When I then look at an mebedding for a random index value:

print(vectorizer.vocabulary.index_to_word[105]) ==> e.g., for me, "always"
print(embed_mat[105])

I get the same vector as in the file glove.6B.100d.txt. However, the word “always” is obvisouly not in line 105 but in line 691. Maybe this causes some discrepancy in your code. Can you check if your embeddings is correct, e.g., that embeddings[x] is the same as in the file for word idx2word[x] (like x=105 in my example above)

I also set the word embeddings in the model a bit differently, but that shouldn’t make any difference

model.word_embeddings.weight.data.copy_(torch.from_numpy(embed_mat))
model.word_embeddings.weight.requires_grad=False

But yeah, when I have a sentence like “always …” the sequence is [105, …] and X[0][0] after the embedding layers is the vector for “always” in the GloVe file as well as embed_mat[105]. Just for testing, can you set freeze=True? Or do you enforce any normalization in the embedding layer?
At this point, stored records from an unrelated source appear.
/-- A target access whose request is open at its source (R334): delivered to user logic, which answers once, or an error response. -/
def targetDeliver (s : State) (p : Packet) : State :=
  match fportOfUnit p.dst with
  | none => completeError s p.src p.txn (decide (p.op = 2)) true
  | some n =>
    if s.on F.FAB_PORT_CTRL_TGT_EN n && !(s.on F.FAB_PORT_CTRL_ISOLATE n) && !(fportDown s n) then s.emit (.packet p)
    else (mapOpen s p.src p.txn (decide (p.op = 2)) true (fun _ => none)).emit (.response p.src p.txn none)

/-- TARGET_ACCESS: an access reaches its port. -/
def targetAccess (s : State) (p : Packet) : State :=
  if (fportOfUnit p.dst).isNone then s.emit .error else targetDeliver (openReq s p true) p

/-- ISOLATE (R335). -/
def isolatePort (s : State) (n : Nat) : State := showPort (s.wr F.FAB_PORT_CTRL_ISOLATE n 1) n

/-! ### I/O banks (R336-R338) -/

/-- The standards of a pin (R337), in the order of its table. -/
inductive IoStd where
  | lvcmos12 | lvcmos15 | lvcmos18 | lvcmos25 | lvcmos33
  | sstl12 | sstl135 | sstl15 | sstl18
  | hstl12 | hstl15 | hstl18
  | lvds | slvs400
  deriving DecidableEq, Repr

/-- The standard of a pin's frame by its code: 0 none, then the table's order. -/
def ioStd (n : Nat) : Option IoStd :=
  ([none, some .lvcmos12, some .lvcmos15, some .lvcmos18, some .lvcmos25, some .lvcmos33, some .sstl12, some .sstl135, some .sstl15, some .sstl18,
    some .hstl12, some .hstl15, some .hstl18, some .lvds, some .slvs400] : List (Option IoStd)).getD n none

/-- The standard may stand in a bank at a VCCIO in mV (R337): `wide` a wide-range bank, `out` a pin that drives an output. -/
def IoStd.allowed (x : IoStd) (wide : Bool) (mv : Nat) (out : Bool) : Bool :=
  let at' := fun (v : Nat) => decide (mv = v)
  let inOnly := decide (mv = 1000) && !wide && !out
  match x with
  | .lvcmos12 => at' 1200
  | .lvcmos15 => at' 1500
  | .lvcmos18 => at' 1800
  | .lvcmos25 => at' 2500 && wide
  | .lvcmos33 => at' 3300 && wide
  | .sstl12 => at' 1200 || inOnly
  | .sstl135 => at' 1350 || inOnly
  | .sstl15 => at' 1500 || inOnly
  | .sstl18 => at' 1800 || inOnly
  | .hstl12 => at' 1200 || inOnly
  | .hstl15 => at' 1500 || inOnly
  | .hstl18 => at' 1800 || inOnly
  | .lvds => wide && (at' 2500 || !out)
  | .slvs400 => wide && (at' 1200 || at' 1500 || at' 1800)

/-- VCCIO values of the bank types in mV (R336). -/
def bankMV (wide : Bool) : List Nat := if wide then [1200, 1350, 1500, 1800, 2500, 3300] else [1000, 1200, 1350, 1500, 1800]

/-- The declared VCCIO in mV (R339). -/
def vccioMV : Nat → Nat
  | 1 => 1000 | 2 => 1200 | 3 => 1350 | 4 => 1500 | 5 => 1800 | 6 => 2500 | 7 => 3300 | _ => 0

/-- A measured value lies within 5 % of the declared one. -/
def vccioNear (declared mv : Nat) : Bool := decide (declared * 95 ≤ mv * 100 ∧ mv * 100 ≤ declared * 105)

/-- A bank's measured voltage, as the fabric and the Pacer show it (monitor of device bank i, R439). -/
def setBankMV (s : State) (b mv : Nat) : State := (s.wr F.FAB_BANK_STAT_MV b mv).wr F.PAC_VMON_MV b mv

def vccioFault (s : State) (b mv : Nat) : State :=
  let s := setBankMV s b mv
  let d := vccioMV (s.rd F.FAB_BANK_CFG_VCCIO b)
  if d = 0 ∨ vccioNear d mv ∨ s.on F.FAB_BANK_STAT_HELD b then s
  else ((s.wr F.FAB_BANK_STAT_HELD b 1).bump C.FAB_VCCIO_FAULT_CNT (b / 5) 1).flagMC F.FAB_STATUS_VCCIO_BAD (b / 5)

def vccioResume (s : State) (b mv : Nat) : State :=
  let s := setBankMV s b mv
  if vccioNear (vccioMV (s.rd F.FAB_BANK_CFG_VCCIO b)) mv then s.wr F.FAB_BANK_STAT_HELD b 0 else s

/-- The frame of a pin is one that R336 forbids: its standard has no place in its bank, or not at the VCCIO that the bank declares. -/
def pinForbidden (s : State) (die bank : Nat) (data : List Byte) : Bool :=
  let wide := decide (3 ≤ bank)
  let out := decide (Config.pinItem data 1 = 1)
  match ioStd (Config.pinItem data 0), vccioMV (s.rd F.FAB_BANK_CFG_VCCIO (5 * die + bank)) with
  | none, _ => false
  | some x, 0 => !((bankMV wide).any (fun mv => x.allowed wide mv out))
  | some x, mv => !(x.allowed wide mv out)

/-! ### The meanings -/

def execRamRead (b : Fin 4096) (a : Fin 1024) (outcome : Fin 3) (flip : Word) (s : State) : Host.Outcome State Fault Refusal :=
  .next (ramEccRead s b a outcome flip.toNat)
def execPllLock (p : Fin 16) (s : State) : Host.Outcome State Fault Refusal := .next (pllLock s p)
def execPllLockLoss (p : Fin 16) (s : State) : Host.Outcome State Fault Refusal := .next (pllLockLoss s p)
def execMarkFire (u : Fin 64) (s : State) : Host.Outcome State Fault Refusal := .next (markFire s u)
/-- The destination unit, global address, words and full/empty mode of the request, and the data it writes. -/
def execFabricPortRequest (n : Fin 128) (kind : Fin 4) (dst ga words fe : Nat) (data : List Byte) (s : State) : Host.Outcome State Fault Refusal :=
  .next (portRequest s n kind dst ga words fe data)
def execTargetAccess (p : Packet) (s : State) : Host.Outcome State Fault Refusal := .next (targetAccess s p)
def execIsolate (n : Fin 128) (s : State) : Host.Outcome State Fault Refusal := .next (isolatePort s n)
def execPortIsolated (n : Fin 128) (s : State) : Host.Outcome State Fault Refusal := .next (showPort s n)
def execVccioFault (b : Fin 20) (mv : Fin 4096) (s : State) : Host.Outcome State Fault Refusal := .next (vccioFault s b mv)
def execVccioResume (b : Fin 20) (mv : Fin 4096) (s : State) : Host.Outcome State Fault Refusal := .next (vccioResume s b mv)

end Sys2Proof.Machine
end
plus1sec · April 9, 2019, 6:10pm

Hi, thank you for the reply.

I generated my embedding matrix by doing this:

def build_embedding_tensor(idx2word, vsm):
    matrix = np.zeros([len(idx2word), 200], dtype=float)
    for i in idx2word:
        word = idx2word[i]
        if word != "<PAD>":
            matrix[i] = vsm.emb(word)
    tensor = torch.cuda.FloatTensor(matrix)
    return tensor

The vsm here is the vector model that maps a input word to its embedding. I used FastText 200 embeddings. In the LSTM model, I did something like:

embed_mat=build_embedding_tensor(idx2word,vsm)
self.word_embeddings = nn.Embedding(num_embeddings=embed_mat.shape[0], embedding_dim=embed_mat.shape[1]).cuda()
self.word_embeddings.from_pretrained(embed_mat, freeze=False)

print(word2idx['always']) #105
print(emb_mat[105]) #[1,2,3,4,5]
print(x) #[[105,...],[...],[...]]
embed_x=self.word_embeddings(x)

Now if I print(embed_x[0][0]), I should get the same vector as emb_mat[105], say [1,2,3,4,5], but I got a completely different vector. I tried freeze=True but still got inconsistent embeddings.

vdw · April 10, 2019, 8:49am

Hm, looks rather alright to me, and your last three print statements are as expected. Maybe just some ideas:

self.word_embeddings = nn.Embedding(...).cuda() should not be needed since from_pretrained creates an Embedding layer and not just sets the weights, at least according to the docs. Of course, it really shouldn’t make a difference. But if all fails, comment it out for test :). It’s a bit strange though, self.embeddings shouldn’t be moved to the GPU after from_pretrained().
*You could give my alternative a chance just to see if there’e any difference
```
self.word_embeddings.weight.data.copy_(torch.from_numpy(embed_mat))
self.word_embeddings.weight.requires_grad=False/True
```
What does print(model.word_embeddings.weight[105]) show after calling from_pretrained(). Does it match with emb_mat[105]? Again, it obviously should, but not harm trying.
Maybe make your example minimal with batch_size=1 and seq_len=1, i.e., just [[105]]. Maybe somewhere some shapes are not as expected.

Sorry for not being more helpful!

plus1sec · April 13, 2019, 4:06am

Hi thank you so much for the ideas. I will test them to see if anything went wrong. Truly appreciate your help!